Но вот наконец спектакль закончился, и публика начала расходиться. Пока мисс Кросс поправляла шаль, Хью, наклонившись к ее отцу, тихо сообщил:
– Я приеду в четверг к двум часам. Скажите ей, что рассчитываете быть в это время дома, но задержитесь на полчаса.
Кросс молча кивнул.
– И, бога ради, дайте ей возможность пригласить своих подруг, когда вы в следующий раз пойдете в театр, – добавил Хью. – Она заподозрит неладное, если мы будем постоянно встречаться при подобных обстоятельствах. К тому же женское сердце чутко реагирует на мнение подруг, и их одобрение очень важно.
Кросс поморщился, но Хью никак на это не отреагировал. Вежливо откланявшись, он покинул ложу и растворился в толпе.
Граф подверг тщательному анализу свои ощущения от сегодняшнего вечера и пришел к выводу, что провел время куда лучше, чем ожидал. Для того чтобы прийти к этому заключению, много времени ему не понадобилось – он даже не успел покинуть здание театра.
– Гастингс! – раздался у его уха знакомый голос, и тяжелая рука легла ему на плечо. – Черт возьми, чтоб мне провалиться! Какими судьбами ты здесь?
Граф со смехом стряхнул с плеча руку приятеля, а Роберт Фэрфилд, младший брат герцога Роли, многозначительно ухмыльнулся.
– Вот уж не думал, что ты любитель оперы, Роб, – сказал Хью и снова рассмеялся.

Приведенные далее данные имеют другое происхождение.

/-- REQ clears. -/
def State.fwdEnd (s : State) : State := (s.setBit R.CHM_FWD_CTRL 0 false).fwdNext s.mgmt.fwdQ

/-- The oldest received message is forwarded: another NVMe-MI command, or a tunnelled Admin command (R378). -/
def State.forwardRx (s : State) : State :=
  match s.mgmt.rx with
  | [] => s
  | b :: _ => s.chmPop.forward b

/-- CHM_FWD_RLEN. -/
def State.fwdResponse (s : State) (w : Nat) : State :=
  let n := w % 8192
  if n = 0 ∨ 4104 < n ∨ s.bit R.CHM_FWD_CTRL 0 = false then s.protocol 176 0
  else
    let b := (wordsToBytes ((List.range ((n + 3) / 4)).map (fun k => s.rd (R.CHM_FWD_BUF (0x800 + k))))).take n
    (s.chmSend (.forwarded (b.map (fun x => x.toNat)))).fwdEnd

/-- No response within 100 ms. -/
def State.fwdMore (s : State) : State :=
  if s.bit R.CHM_FWD_CTRL 0 ∧ s.mgmt.more = false ∧ s.mgmt.fwdAt + 100000000 ≤ s.gtc then
    (s.onMgmt (fun m => { m with more := true })).chmSend (.mi 1 [])
  else s

/-- No response within 5 s. -/
def State.fwdTimeout (s : State) : State :=
  if s.bit R.CHM_FWD_CTRL 0 ∧ s.mgmt.fwdAt + 5000000000 ≤ s.gtc then (s.chmSend (.mi 2 [])).fwdEnd else s

/-- HTMO has passed since the last health write, or APP01 is off or in reset (R379). -/
def State.hlthLate (s : State) : Bool :=
  decide (s.mgmt.hlthAt + 1000000000 * s.fld R.CHM_CFG 23 16 ≤ s.gtc) || !s.app01

/-- The health values count (R379). -/
def State.hlthFresh (s : State) : Bool := s.mgmt.fresh && !s.hlthLate

/-- Composite Temperature from CHM_TEMP, in degrees Celsius (log 65). -/
def State.junctionDeg (s : State) : Nat := ofS 8 (clampI (-60) 127 (s.sump.junction.fdiv 2))

/-- NVM Subsystem Health Status Poll: Drive Functional, SMART Warnings, Composite Temperature, life used, controller status. -/
def State.healthPoll (s : State) : State :=
  let f := s.hlthFresh
  let t := if f then s.fld R.CHM_HLTH0 15 8 else s.junctionDeg
  s.chmSend (.mi 0 [b2n f, s.fld R.CHM_HLTH0 7 0, t, s.fld R.CHM_HLTH0 23 16, s.fld R.CHM_HLTH1 15 0])

/-- CHM_HLTH0 is written. -/
def State.healthUpdate (s : State) (w : Nat) : State :=
  (s.setReg R.CHM_HLTH0 (w % 2 ^ 24)).onMgmt (fun m => { m with hlthAt := s.gtc, fresh := true })

/-- Configuration Get of identifier 1, the SMBus frequency, and 3, the transmission unit. -/
def State.configGet (s : State) (id : Nat) : State :=
  if id = 1 then s.chmPop.chmSend (.mi 0 [s.mgmt.freq])
  else if id = 3 then s.chmPop.chmSend (.mi 0 [s.mgmt.unit])
  else s.forwardRx

/-- Configuration Set. -/
def State.configSet (s : State) (id v : Nat) : State :=
  if id = 1 then
    if 1 ≤ v ∧ v ≤ 3 then (s.chmPop.onMgmt (fun m => { m with freq := v })).chmSend (.mi 0 []) else s.chmPop.chmSend (.mi 4 [])
  else if id = 3 then
    if 64 ≤ v ∧ v ≤ 256 then (s.chmPop.onMgmt (fun m => { m with unit := v })).chmSend (.mi 0 []) else s.chmPop.chmSend (.mi 4 [])
  else s.forwardRx

/-- Base of the VPD area (R444). -/
def State.vpdBase (s : State) : Option Nat :=
  match s.directory with
  | none => none
  | some (_, b) => if (dirEntry b 8).size = 0 then none else some (65536 * (dirEntry b 8).base)

/-- A Safe Store access of the management core waits for the end of a dump (R443). -/
def State.vpdWaits (s : State) : Bool := s.fld R.BUF_DUMP_STATUS 1 0 == 1

/-- VPD Read. -/
def State.vpdRead (s : State) (ofs len : Nat) : State :=
  if s.vpdWaits then s
  else
    match s.vpdBase with
    | none => s.chmPop.chmSend (.mi 2 [])
    | some a =>
      if 512 < ofs + len then s.chmPop.chmSend (.mi 4 [])
      else s.chmPop.chmSend (.mi 0 ((s.ssBytes (a + ofs) len).map (fun x => x.toNat)))

/-- VPD Write: the area is erased and programmed with its new contents. -/
def State.vpdWrite (s : State) (ofs : Nat) (bytes : List Byte) : State :=
  if s.vpdWaits then s
  else
    match s.vpdBase with
    | none => s.chmPop.chmSend (.mi 2 [])
    | some a =>
      if 512 < ofs + bytes.length then s.chmPop.chmSend (.mi 4 [])
      else
        let b := overlay (s.ssBytes a 512) ofs bytes
        (((s.ssErase a 65536).ssProgram a b).chmPop).chmSend (.mi 0 [])

/-- NVMe-MI Reset of the subsystem type. -/
def State.miReset (s : State) : State :=
  if s.domOn 3 then (s.chmPop.chmSend (.mi 0 [])).subsystemReset else s.chmPop.chmSend (.mi 2 [])

/-! ### Vendor messages (R381) -/

/-- The vendor message is accepted in this life-cycle state. -/
def State.vdmOk (s : State) : Bool := s.lcState != 3 || s.bit R.CHM_CFG 8

/-- A vendor response. -/
def State.vdm (s : State) (sub status ofs len : Nat) (words : List Nat) : State := s.chmPop.chmSend (.vendor sub status ofs len words)

/-- Read words as the Chimney path, in ascending order. -/
def State.cwReads (s : State) : Nat → Nat → List Nat → State × List Nat
  | _, 0, l => (s, l)
  | off, n + 1, l =>
    let s := (s.cwAccess 3).readReg .mgmt (baseMgmt + off)
    State.cwReads s (off + 4) n (l ++ [s.lastRead.toNat])

/-- STATUS of a vendor write: the first write that the lock or BUSY turns away. -/
def State.cwWriteStatus (s : State) (off w : Nat) : Nat :=
  if cwGuarded off then (if s.cwLocked 3 then 3 else if s.cwBusy then 4 else 0)
  else if off = 0x20 ∧ w % 4 = 3 ∧ s.cwLocked 3 then 3
  else 0

/-- Write words as the Chimney path, in ascending order. -/
def State.cwWrites (s : State) : Nat → List Word → Nat → State × Nat
  | _, [], st => (s, st)
  | off, w :: r, st =>
    let st' := if st = 0 then s.cwWriteStatus off w.toNat else st
    State.cwWrites (s.cwWrite .mgmt off w.toNat) (off + 4) r st'

/-- OFS and LEN of a subtype lie in their range, in steps of 4. -/
def vdmRange (data : Bool) (ofs len : Nat) : Bool :=
  ofs % 4 == 0 && len % 4 == 0
    && (if data then decide (ofs + len ≤ 4096) else decide (len ≤ 64) && decide (ofs + len ≤ 0x58))

/-- REG_READ and DATA_READ. -/
def State.vdmRead (s : State) (sub : Nat) (data : Bool) (ofs len : Nat) : State :=
  if s.vdmOk = false then s.vdm sub 6 ofs len []
  else if vdmRange data ofs len = false then s.vdm sub 2 ofs len []
  else
    let r := s.cwReads (if data then 0x1000 + ofs else ofs) (len / 4) []
    r.1.vdm sub 0 ofs len r.2

/-- REG_WRITE and DATA_WRITE. -/
def State.vdmWrite (s : State) (sub : Nat) (data : Bool) (ofs len : Nat) (words : List Word) : State :=
  if s.vdmOk = false then s.vdm sub 6 ofs len []
  else if vdmRange data ofs len = false ∨ 4 * words.length ≠ len then s.vdm sub 2 ofs len []
  else
    let r := s.cwWrites (if data then 0x1000 + ofs else ofs) words 0
    r.1.vdm sub r.2 ofs len []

– Вообще-то опера – это не мое, – с брезгливой гримасой пробурчал Роберт. – Я здесь по настоянию матери. Она решила, что мне пора жениться и таскает меня по всевозможным салонам и театрам вот уже две недели кряду. Я пока держусь, но боюсь, что не выдержу жуткой скуки и сдамся – лишь бы от меня отстали.
– Чтобы ты – и женился? Что за нелепость? – воскликнул Хью.
– Да, согласен, нелепее ничего быть не может. Но у тебя, похоже, намерения самые серьезные. – На физиономии Роберта вновь появилась многозначительная ухмылка. – Присмотрел себе дочку Кросса, верно?
Хью хотелось сказать приятелю, что тот бредит, но он сдержался. Отрицать сказанное Робертом он не стал, но и подтверждать тоже.
– Кросса? Ты имеешь в виду Эдварда Кросса?
– Того самого, – кивнул Роберт Фэрфилд. – Он увел многообещающие инвестиции прямо у Роли из-под носа. Выходит, обокрал.
– Кросс обокрал Роли?.. – удивился Хью. – Каким образом?
– Украл – фигурально выражаясь, – пояснил Фэрфилд. – Но мой брат был вне себя от ярости, когда получил отказ от своего инвестора. И винит он в этом Кросса. Я точно не знаю, но вроде бы речь идет об акциях Панамского канала. Брат сказал, что Кросс ведет грязную игру и связываться с ним опасно.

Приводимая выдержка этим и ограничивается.